Но, выезжая на пятый, он начисто все это забывает. Дело в том, что визиты к дяде Тому неизменно действуют на Джима угнетающе, поэтому он каждый раз спешит выкинуть неприятные мысли из головы и приходит сюда только при самой уж крайней необходимости.

Теперь – к родителям, ужинать. А потом еще этих учить. Да уж, денек получается – врагу не пожелаешь.

13

Джим ушел, а дядя Том продолжил свой рассказ – мысленно, сам себе, но вроде как и Джиму.

Ребенком я играл в апельсиновых рощах. Когда живешь на улице, концом своим упирающейся в огромную, почти бесконечную апельсиновую рощу, гулять тебе позволяют сколько угодно и когда угодно. Лучшее время было после полудня, но не совсем еще вечером, когда жарко и весь мир словно пропитан сонной одурью. Почему-то всегда было солнечно, я совсем не помню пасмурных дней.

Землю между деревьями расчищали – тщательно, не оставляя ни единой травинки. Вокруг каждого дерева была кольцевая ирригационная канава поперечником футов, наверное, в тридцать, отчего рощи выглядели немного странно. И симметричная планировка – она тоже производила странное впечатление. Каждое дерево занимало точно ему определенное место в ряду и в шеренге, и в двух диагоналях – насколько хватал глаз, все эти линии оставались безукоризненно прямыми. Симметричными были и сами деревья, формой похожие на оливы и состоящие из маленьких зеленых листиков и маленьких перекрученных веток.

Апельсины там были почти всегда – деревья цвели и приносили урожай два раза в год, и большая часть года приходилась на вызревание. Поначалу маленькие и зеленые, апельсины становились постепенно желто-зелеными, желтыми и приобретали наконец оранжевый цвет, по мере созревания темневший; затем апельсины, если никто их до этого не сорвал, темнели до коричневато-оранжевого оттенка, потом становились совсем коричневыми и сухими, маленькими и твердыми, затем – серовато-коричневыми и наконец обращались в землю, из которой вышли. Но по большей части их собирали.

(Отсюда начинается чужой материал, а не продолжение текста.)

-- ==== Sys2Proof/Laws/PerInstr.lean ====
section
/-!
SUPPORT. One lemma for each instruction: its opcode and fields build it again.
-/

namespace Sys2Proof.Laws.Parts

/-- The opcode of a well-formed instruction is assigned, and its opcode and fields build it. -/
def Statement (i : Instr) : Prop :=
  match i.parts with
  | none => True
  | some (opc, b) => i.wf = true → opc < 1024 ∧ assignedOpc opc = true ∧ build opc b = some i

/-! Where one opcode has several instructions, a well-formed one has its own SUB or register number. -/

theorem r3_of_first {r : Rows} (h : r.first.isNone = true) : r.r3 = false := by
  cases hr : r.r3 with
  | false => rfl
  | true => simp [Rows.first, hr] at h
theorem r12_of_first {r : Rows} (h : r.first.isNone = true) : r.r12 = false := by
  cases hr : r.r12 with
  | false => rfl
  | true =>
    simp only [Rows.first, hr, if_true] at h
    split_ifs at h <;> cases h
theorem sub_of_row3 {m : ModF} {u : ModUse} (h : m.row3 u = false) : u.subOk = true := by
  simp only [ModF.row3, Bool.or_eq_false_iff, Bool.not_eq_false'] at h
  exact h.1.1.2
theorem sub_of_wf {o : ROp} {u : ModUse} {k : BitVec 4} {r : Rows} (h : r.first.isNone = true) (hr : r.r3 = o.md.row3 u)
    (hu : u.subOk = (o.md.sub == k)) : o.md.sub = k :=
  beq_iff_eq.1 (hu ▸ sub_of_row3 (hr ▸ r3_of_first h))
theorem imm_of_wf {o : IOp} {d a : Fld} {ok : Bool} (h : (sysRows o d a ok).first.isNone = true) : ok = true := by
  have := r12_of_first h
  simpa [sysRows] using this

Мы кидались апельсинами друг в друга – вроде как снежками, заранее слепленными и готовыми к употреблению. Мягкие, перезревшие расшибались при ударе в ошметки, и пахло от них плохо, а когда в тебя попадали зелеными, твердыми, было немного больно. Мы устраивали целые войны, швырялись апельсинами и уворачивались, и это было немного похоже на немецкую игру, в которую мы играли в школе и в которой тебя стараются запятнать мячиком. И никто особенно не боялся, что в него попадут, – разве что последующих объяснений с матерью по поводу пятна на рубашке или синяка. Очень веселая получалась война и немного странная. Иногда я думаю – а не попал ли кто-нибудь из наших мальчишек потом во Вьетнам? Если да, они были плохо подготовлены к той войне.

А еще мы ходили в те самые рощи с луками, пытались стрелять кроликов. Их там была целая пропасть, и как же здорово они бегали. Нам никогда не удавалось подобраться к кроликам достаточно близко для хорошего выстрела – и слава богу, как я теперь думаю, – так что приходилось довольствоваться стрельбой по апельсинам. Идеальные мишени – попасть очень трудно, но зато сколько радости, когда это получается. Апельсин раскалывался и отлетал в сторону, а иногда так и оставался висеть на ветке с торчащей в нем стрелой, и это было здорово.

А когда мы ели апельсины, то выбирали исключительно самые лучшие. Едкий зеленоватый сок, выступающий на кожуре, когда ее снимаешь, белые мягкие лохмотья с оборота этой кожуры, резкий, ароматный запах, дольки – идеально закругленные, серповидные дольки… странно это все. Их вкус всегда казался мне каким-то не совсем реальным.